Learnt harmonic mean estimator

It is well-known that the original harmonic mean estimator can fail catastrophically since the variance of the estimator may be become very large. However, this issue can be resolved by introducing an alternative (normalised) target distribution \(\varphi(\theta)\) (Gelfand and Dey, 1994), yielding what we term here the re-targeted harmonic mean estimator. From the importance sampling interpretation of the harmonic mean estimator, the re-targeted estimator follows by replacing the importance sampling target of the prior \(\pi(\theta)\) with the target \(\varphi(\theta)\), where the posterior \(P(\theta | y)\) plays the role of the importance sampling density.

It remains to select a suitable target distribution \(\varphi(\theta)\). On one hand, to ensure the variance of the resulting estimator is well-behaved, the target distribution should have narrower tails that the importance sampling density, i.e. the target \(\varphi(\theta)\) should have narrower tails than the posterior \(P(\theta | y)\). On the other hand, to ensure the resulting estimator is efficient and makes use of as many samples from the posterior as possible, the target distribution should not be too narrow.

Optimal importance sampling target

Consider the importance sampling target distribution given by the (normalised) posterior itself:

\[\varphi^\text{optimal}(\theta) = \frac{\mathcal{L}(\theta) \pi(\theta)}{z}\]

This estimator is optimal in the sense of having zero variance, which is clearly apparent by substituting the target density into the re-targeted harmonic mean estimator discussed previously. Each term contributing to the summation is simply \(1/z\), hence the estimator \(\hat{\rho}\) is unbiased, with zero variance.

Recall that the target density must be normalised. Hence, the optimal estimator given by the normalised posterior is not accessible in practice since it requires the marginal likelihood – the very term we are attempting to estimate – to be known. While the optimal estimator therefore cannot be used in practice, it can nevertheless be used to inform the construction of other estimators based on alternative importance sampling target distributions.
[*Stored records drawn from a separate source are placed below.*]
-- ==== Sys2Proof/Tests/WitnessPorts.lean ====
section
/-! SUPPORT. Witnesses for the hypotheses of the statements about links, registers, tables, debug, the host port and sessions. -/

namespace Sys2Proof.Tests

set_option Elab.async false

open Sys2Proof.Machine

/-! ### Links: a plane of 2 x 2 x 2, this module at its origin, partition 0's slice the line along X. -/

/-- The plane, the coordinates and the slice, with ports 0 and 3 as given by LNK_STAT. -/
def sliced (stat0 stat3 : Nat) : State :=
  regs [(pgLNK, oLNK_STAT, stat0), (pgLNK + 3, oLNK_STAT, stat3), (pgRTR, oRTR_COORD, 2 ^ 31), (pgRTR, oRTR_PLANE, 0x111),
    (pgRTR, oRTR_SLICE, 2 ^ 63 + 0x10000)] base

/-- LNK_STAT of a port in a state with bulk lanes, spares used and three bell lanes. -/
abbrev lnk (st bulk spares : Nat) : Nat := 3 * 2 ^ 22 + spares * 2 ^ 19 + bulk * 2 ^ 11 + st

/-- Both ports are UP. -/
def bothUp : State := sliced (lnk 3 72 0) (lnk 3 72 0)

theorem inv_bothUp : Inv bothUp := inv_of_invB (by decide +kernel)

/-- A good report of port 0's peer. -/
def report0 : BringupFacts :=
  { light := true, badBulk := 4, badBell := 1, badSpare := 0, credits := [1, 1, 1], peerPlane := 0, peerX := 1, peerY := 0, peerZ := 0
    peerPort := 3 }

theorem witness_LinkPortCommandsRun_bringup :
    let s := sliced (lnk 1 0 0) (lnk 0 0 0)
    Inv s ∧ 0 < 6 ∧ serving s = true ∧ s.links.ports.length = 6 ∧ (portState s 0 = 0 ∨ portState s 0 = 1) ∧ report0.light = true
      ∧ planeLen s (portAxis 0) ≠ 1 ∧ 64 ≤ goodBulk report0 ∧ goodBell report0 ≠ 0 ∧ fldGet s pgRTR oRTR_COORD 31 31 = 1
      ∧ report0.peerPlane = fldGet s pgRTR oRTR_PLANE 31 24 ∧ report0.peerX = peerCoord s 0 0 ∧ report0.peerY = peerCoord s 0 1
      ∧ report0.peerZ = peerCoord s 0 2 ∧ report0.peerPort = (0 + 3) % 6 ∧ ({ report0 with peerPort := 0 } : BringupFacts).peerPort ≠ (0 + 3) % 6
      ∧ goodBulk { report0 with badBulk := 13 } < 64 ∧ goodBell { report0 with badBell := 2, badSpare := 4 } = 0 :=
  ⟨inv_of_invB (by decide +kernel), by decide +kernel⟩

theorem witness_LinkPortCommandsRun_spares :
    let f : BringupFacts := { report0 with badBulk := 2, badBell := 2 }
    f.badBulk ≤ 72 ∧ f.badBell ≤ 2 ∧ f.badBulk + f.badBell + f.badSpare ≤ 4 := by decide

theorem witness_LinkPortCommandsRun_lanes :
    (Inv bothUp ∧ portLive bothUp 0 = true ∧ aboveBer bothUp 0 (10 ^ 10) = false ∧ aboveBer bothUp 0 (10 ^ 10 + 1) = true
      ∧ spareLeft bothUp 0 = true ∧ portCarries bothUp 0 2 = true ∧ linkInBox bothUp (sliceBox bothUp 0) 0 = true)
      ∧ (let s := sliced (lnk 3 65 4) (lnk 3 72 0)
         Inv s ∧ portState s 0 = 3 ∧ spareLeft s 0 = false ∧ 64 < bulkLanes s 0)
      ∧ (let s := sliced (lnk 4 64 4) (lnk 3 72 0)
         Inv s ∧ portLive s 0 = true ∧ spareLeft s 0 = false ∧ bulkLanes s 0 = 64 ∧ 0 < 16 ∧ linkInBox s (sliceBox s 0) 0 = true) :=
  ⟨⟨inv_bothUp, by decide +kernel⟩, ⟨inv_of_invB (by decide +kernel), by decide +kernel⟩, inv_of_invB (by decide +kernel), by decide +kernel⟩

/-- A plane of four modules along X, all in partition 0's slice. -/
def fourUp : State := regs [(pgRTR, oRTR_PLANE, 0x113), (pgRTR, oRTR_SLICE, 2 ^ 63 + 0x30000)] bothUp

theorem inv_fourUp : Inv fourUp := inv_of_invB (by decide +kernel)

/-- A flit of partition 0 for the module beyond port 0. -/
def flit0 : Flit :=
  { tag := 0, channel := 0, dstX := 3, dstY := 0, dstZ := 0, bytes := 64, crcOk := true, seq := 0, credits := [0, 0, 0], ask := none, body := 0 }

theorem taken_of {s : State} {port : Nat} {f : Flit} (h : port < 6 ∧ serving s = true ∧ routes s port f.channel = true ∧ f.crcOk = true
    ∧ f.seq = nth (portOf s port).rx f.channel 0 ∧ (portOf s port).wait = []) : FlitTaken s port f :=
  ⟨h.1, h.2.1, h.2.2.1, h.2.2.2.1, h.2.2.2.2.1, h.2.2.2.2.2⟩

/-- Both ports are UP, and the peer beyond port 0 has room for a flit on every channel. -/
def creditUp : State := { fourUp with links := { ports := { credits := [1, 1, 1] } :: List.replicate 5 {} } }

theorem witness_FlitsAreRoutedInTheirBox_goesOn :
    (Inv creditUp ∧ FlitTaken creditUp 3 flit0 ∧ flit0.ask = none
      ∧ linkInBox creditUp (sliceBox creditUp flit0.tag) 3 = true ∧ inBox creditUp (sliceBox creditUp flit0.tag) flit0.dstX flit0.dstY flit0.dstZ = true
      ∧ [flit0.dstX, flit0.dstY, flit0.dstZ] ≠ [coord creditUp 0, coord creditUp 1, coord creditUp 2] ∧ flitPorts creditUp flit0 = [0]
      ∧ ∀ q ∈ flitPorts creditUp flit0, portIdle creditUp q flit0.channel flit0.bytes = true)
      ∧ FlitTaken creditUp 3 { flit0 with tag := 15 } ∧ linkInBox creditUp (sliceBox creditUp 15) 3 = false
      ∧ flit0.channel ≠ 1 ∧ 0 ∈ flitPorts creditUp flit0 :=
  ⟨⟨inv_of_invB (by decide +kernel), taken_of (by decide +kernel), by decide +kernel⟩, taken_of (by decide +kernel), by decide +kernel⟩

/-- Port 0 is FAILED. -/
def oneDown : State := regs [(pgLNK, oLNK_STAT, lnk 5 0 0)] fourUp

theorem witness_FlitsAreRoutedInTheirBox_waits :
    Inv oneDown ∧ FlitTaken oneDown 3 flit0 ∧ oneDown.links.ports.length = 6
      ∧ linkInBox oneDown (sliceBox oneDown flit0.tag) 3 = true
      ∧ inBox oneDown (sliceBox oneDown flit0.tag) flit0.dstX flit0.dstY flit0.dstZ = true
      ∧ [flit0.dstX, flit0.dstY, flit0.dstZ] ≠ [coord oneDown 0, coord oneDown 1, coord oneDown 2] ∧ flitPorts oneDown flit0 = [0]
      ∧ (portOf oneDown 0).wait = [] ∧ routes oneDown 0 flit0.channel = false :=
  ⟨inv_of_invB (by decide +kernel), taken_of (by decide +kernel), by decide +kernel⟩

/-- Three flits have left port 3 on the collective channel, of which the second has been asked for once. -/
def resending : State :=
  { bothUp with links := { ports := List.replicate 3 {} ++ [{ tx := [3, 0, 0], asked := [(1, 1), (0, 0), (0, 0), (0, 0)] }] ++ List.replicate 2 {} } }

/-- A flit for this module that asks for it again. -/
def asking : Flit := { flit0 with dstX := 0, ask := some (0, 1) }

theorem witness_FlitsAreRoutedInTheirBox_retry :
    (Inv bothUp ∧ routes bothUp 3 flit0.channel = true ∧ nth (portOf bothUp 3).fails flit0.channel 0 + 1 < retryLimit (portOf bothUp 3) flit0.channel)
      ∧ (let s : State := { bothUp with links := { ports := List.replicate 6 { fails := [7, 0, 0] } } }
         Inv s ∧ serving s = true ∧ routes s 3 flit0.channel = true
          ∧ retryLimit (portOf s 3) flit0.channel ≤ nth (portOf s 3).fails flit0.channel 0 + 1 ∧ linkInBox s (sliceBox s 0) 3 = true)
      ∧ (Inv resending ∧ FlitTaken resending 3 asking ∧ asking.ask = some (0, 1) ∧ 0 < 3
        ∧ [asking.dstX, asking.dstY, asking.dstZ] = [coord resending 0, coord resending 1, coord resending 2]
        ∧ 1 < nth (portOf resending 3).tx 0 0 ∧ nth (portOf resending 3).tx 0 0 - 1 ≤ retryFlits
        ∧ nth (portOf resending 3).asked 0 (0, 0) = (1, 1) ∧ 1 + 1 < retryLimit (portOf resending 3) 0) :=
  ⟨⟨inv_bothUp, by decide +kernel⟩, ⟨inv_of_invB (by decide +kernel), by decide +kernel⟩, inv_of_invB (by decide +kernel),
    taken_of (by decide +kernel), by decide +kernel⟩

/-- The slice with an admitted request whose one macro-op is a HAUL_SEND of haul 9. -/
def hauling : State :=
  { bothUp with mem := cells [(atList, mopBytes 0x38 (aux := atAux)), (atAux + 0x40, natLe 4 9)]
                sched := { reqs := [req0 1 []], nextReq := 1 } }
Learning a suitable target distribution

We propose learning the target distribution \(\varphi(\theta)\) from samples of the posterior. Samples from the posterior can be split into training and evaluation (cf. test) sets. Machine learning (ML) techniques can then be applied to learn an approximate model of the normalised posterior from the training samples, with the constraint that the tails of the learnt target are narrower than the posterior, i.e.

\[\varphi(\theta) \stackrel{\text{ML}}{\simeq} \varphi^\text{optimal}(\theta) = \frac{\mathcal{L}(\theta) \pi(\theta)}{z}.\]

We term this approach the learnt harmonic mean estimator.

We are interested not only in an estimator for the marginal likelihood but also in an estimate of the variance of this estimator, and its variance. Such additional estimators are useful in their own right and can also provide valuable sanity checks that the resulting marginal likelihood estimator is well-behaved. We present corresponding estimators for the cases of uncorrelated and correlated samples. Harmonic mean estimators provide an estimation of the reciprocal of the marginal likelihood. We therefore also consider estimation of the marginal likelihood itself and its variance from the reciprocal estimators. Moreover, we present expressions to also estimate the Bayes factor, and its variance, to compare two models. Finally, we present models to learn the normalised target distribution \(\varphi(\theta)\) by approximating the posterior distribution, with the constraint that the target has narrower tails than the posterior, and discuss how to train such models. Training involves constructing objective functions that penalise models that would result in estimators with a large variance, with appropriate regularisation.